The left figure is the opcache flow diagram before php8 (Zend engine interprets and executes each time), and the right figure is the opcache diagram in php8 (Zend engine directly executes machine code). Several key points can be seen:

  • Opcache will be optimized at the opcode level. For example, two opcodes in the figure are merged into one
  • The JIT of php8 is currently provided in opcache
  • On the basis of opcache optimization, JIT is optimized again in combination with runtime information to directly generate machine code
  • JIT is not a substitute for the original opcache optimization, but an enhancement
  • At present, php8 only supports x86 CPUs (I found it when compiling)

In fact, JIT shares many basic data structures optimized by opcache, such as data flow graph, call graph, SSA, etc. for this part, if you have time later, you can write a separate article to introduce it. Today, we just focus on the use level.

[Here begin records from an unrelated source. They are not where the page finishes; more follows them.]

-- ==== Sys2Proof/Laws/Dict.lean ====
section
/-!
SUPPORT. The laws of the dictionary: a read after a write of the same slot gives the byte written, a write leaves every
other slot alone, and every operation keeps the canonical form.
-/

namespace Sys2Proof.Machine

theorem slotOf_lt (k : Nat) : slotOf k < Config.window := Nat.mod_lt _ (by decide)

theorem slotOf_of_lt {k : Nat} (h : k < Config.window) : slotOf k = k := Nat.mod_eq_of_lt h

theorem Dict.wfFrom_cons {low k : Nat} {v : Byte} {d : Dict} :
    Dict.wfFrom low ((k, v) :: d) = true ↔
      low ≤ k ∧ k < Config.window ∧ v ≠ Dict.unlisted ∧ Dict.wfFrom (k + 1) d = true := by
  simp [Dict.wfFrom, and_assoc]

theorem Dict.wfFrom_mono {low low' : Nat} {d : Dict} (hl : low ≤ low') (h : Dict.wfFrom low' d = true) :
    Dict.wfFrom low d = true := by
  cases d with
  | nil => rfl
  | cons c d =>
    rw [Dict.wfFrom_cons] at h ⊢
    exact ⟨hl.trans h.1, h.2⟩

/-- Slots below the first one that may be listed are not listed. -/
theorem Dict.get_below {low : Nat} {d : Dict} (h : Dict.wfFrom low d = true) {k : Nat} (hk : k < low) :
    d.get k = Dict.unlisted := by
  induction d generalizing low with
  | nil => rfl
  | cons c d ih =>
    obtain ⟨k', v⟩ := c
    rw [Dict.wfFrom_cons] at h
    rw [Dict.get, if_neg (by omega)]
    exact ih h.2.2.2 (by omega)

theorem Dict.set_wfFrom {low slot : Nat} {d : Dict} (h : Dict.wfFrom low d = true) (hl : low ≤ slot)
    (hs : slot < Config.window) (b : Byte) : Dict.wfFrom low (d.set slot b) = true := by
  induction d generalizing low with
  | nil =>
    rw [Dict.set]
    split
    · rfl
    · rw [Dict.wfFrom_cons]; exact ⟨hl, hs, ‹_›, rfl⟩
  | cons c d ih =>
    obtain ⟨k, v⟩ := c
    have h' := Dict.wfFrom_cons.mp h
    rw [Dict.set]
    split
    · rw [Dict.wfFrom_cons]; exact ⟨h'.1, h'.2.1, h'.2.2.1, ih h'.2.2.2 (by omega)⟩
    · split
      · split
        · exact Dict.wfFrom_mono (by omega) h'.2.2.2
        · subst_vars
          rw [Dict.wfFrom_cons]; exact ⟨hl, hs, ‹_›, h'.2.2.2⟩
      · split
        · exact h
        · rw [Dict.wfFrom_cons, Dict.wfFrom_cons]
          exact ⟨hl, hs, ‹_›, by omega, h'.2.1, h'.2.2.1, h'.2.2.2⟩

theorem Dict.get_set_same {low slot : Nat} {d : Dict} (h : Dict.wfFrom low d = true) (b : Byte) :
    (d.set slot b).get slot = b := by
  induction d generalizing low with
  | nil =>
    rw [Dict.set]
    split
    · simp_all [Dict.get]
    · simp [Dict.get]
  | cons c d ih =>
    obtain ⟨k, v⟩ := c
    have h' := Dict.wfFrom_cons.mp h
    rw [Dict.set]
    split
    · rw [Dict.get, if_neg (by omega)]; exact ih h'.2.2.2
    · split
      · split
        · subst_vars; exact Dict.get_below h'.2.2.2 (by omega)
        · simp [Dict.get]
      · split
        · rename_i hb
          rw [hb]; exact Dict.get_below (low := k) (by rw [Dict.wfFrom_cons]; exact ⟨le_refl _, h'.2⟩) (by omega)
        · simp [Dict.get]

theorem Dict.get_set_other {slot k : Nat} (d : Dict) (b : Byte) (hk : k ≠ slot) :
    (d.set slot b).get k = d.get k := by
  have hs : slot ≠ k := Ne.symm hk
  induction d with
  | nil =>
    rw [Dict.set]
    split
    · rfl
    · simp [Dict.get, hs]
  | cons c d ih =>
    obtain ⟨k', v⟩ := c
    rw [Dict.set]
    split
    · simp only [Dict.get, ih]
    · split
      · rename_i e
        split <;> simp [Dict.get, e, hs]
      · split <;> simp [Dict.get, hs]

/-- A write keeps the canonical form. -/
theorem Dict.write_wf {d : Dict} (h : d.wf = true) (k : Nat) (v : Byte) : (d.write k v).wf = true :=
  Dict.set_wfFrom h (Nat.zero_le _) (slotOf_lt k) v

/-- MemRead after MemWrite at the same slot (R42). -/
theorem Dict.read_write_same {d : Dict} (h : d.wf = true) {j k : Nat} (hjk : slotOf j = slotOf k) (v : Byte) :
    (d.write k v).read j = v := by
  rw [Dict.read, hjk]; exact Dict.get_set_same h v

/-- MemWrite has no effect beyond its slot (R48). -/
theorem Dict.read_write_other (d : Dict) {j k : Nat} (hjk : slotOf j ≠ slotOf k) (v : Byte) :
    (d.write k v).read j = d.read j :=
  Dict.get_set_other d v hjk

/-- Loading bytes one after the other gives a canonical dictionary, whatever they are. -/
theorem Dict.load_wf (cells : List (Nat × Byte)) : (Dict.load cells).wf = true := by
  suffices h : ∀ d : Dict, d.wf = true → (cells.foldl (fun d c => d.write c.1 c.2) d).wf = true from h [] rfl
  induction cells with
  | nil => exact fun _ h => h
  | cons c cells ih => exact fun d h => ih _ (Dict.write_wf h _ _)

/-- A new dictionary reads as zeros (R26). -/
@[simp] theorem Dict.read_nil (k : Nat) : Dict.read [] k = Config.zeroFill := rfl

/-- The dictionary of the reset state is canonical. -/
theorem Dict.reset_wf : State.reset.dict.wf = true := rfl

end Sys2Proof.Machine
end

After downloading and installing, in addition to the original opcache configuration, we need to add the following configuration to php.ini for JIT:

opcache.jit=1205
opcache.jit_buffer_size=64M

Opcache.jit seems a little complicated. Let me explain that this configuration consists of four independent numbers, from left to right (please note that this is based on the current version setting of alpha1, and some configurations may be fine tuned with subsequent versions):

  • Whether the first digit uses AVX instruction when generating machine code points requires CPU support
0: not used
1: Use

Second digital register allocation strategy:

0: do not use register allocation
1: Local (block) domain allocation
2: Global function domain assignment

The third number is the JIT trigger strategy

0: JIT when PHP script is loaded
1: JIT when the function is first executed
2: Percent of the maximum number of JIT calls after one run (opcache. Prof)_ Function of threshold * 100)
3: When function / method execution exceeds n (n) and opcache.jit_ hot_ Func (related) JIT after times
4: JIT a function method when its annotation contains @ JIT
5: When a trace is executed more than n times (and opcache.jit_ hot_ loop, jit_ hot_ Return, etc.) after JIT

The fourth number is the JIT optimization strategy. The larger the number, the greater the optimization effort

0: no JIT
1: Do the JIT of the jump part between oplines
2: Introverted opcode handler call
3: JIT at function level based on type inference
4: Based on type inference, the procedure call graph does function level JIT
5: Based on type inference, the procedure call graph is used as a script level JIT

Based on this, we can draw the following conclusions:

  • The configuration item of opcache.jit should use 12×5 configuration as much as possible, and the effect should be the best at this time
  • For X, if it is script level, it is recommended to use 0. If it is web service type, you can select 3 or 5 according to the test results
  • @After having attributes, the form of JIT may become<>

Now, let’s test the difference between Zend / bench.php when JIT is enabled and not enabled. The first is not enabled (PHP – D opcache. JIT)_ buffer_ size=0 Zend/bench.php):

Results not enabled:

simple             0.008
simplecall         0.004
simpleucall        0.004
simpleudcall       0.004
mandel             0.035
mandel2            0.055
ackermann(7)       0.020
ary(50000)         0.004
ary2(50000)        0.003
ary3(2000)         0.048
fibo(30)           0.084
hash1(50000)       0.013
hash2(500)         0.010
heapsort(20000)    0.027
matrix(20)         0.026
nestedloop(12)     0.023
sieve(30)          0.013
strcat(200000)     0.006
------------------------
Total              0.387

According to the above description, we choose opcache. JIT = 1205 because bench.php is a script (PHP – D opcache. JIT)_ buffer_ size=64M -d opcache.jit=1205 Zend/bench.php):

The result of enabling is:

simple             0.002
simplecall         0.001
simpleucall        0.001
simpleudcall       0.001
mandel             0.010
mandel2            0.011
ackermann(7)       0.010
ary(50000)         0.003
ary2(50000)        0.002
ary3(2000)         0.018
fibo(30)           0.031
hash1(50000)       0.011
hash2(500)         0.008
heapsort(20000)    0.014
matrix(20)         0.015
nestedloop(12)     0.011
sieve(30)          0.005
strcat(200000)     0.004
------------------------
Total              0.157

It can be seen that for Zend / bench.php, compared with not opening JIT, the time consumption is reduced by nearly 60% and the performance is improved by nearly twice.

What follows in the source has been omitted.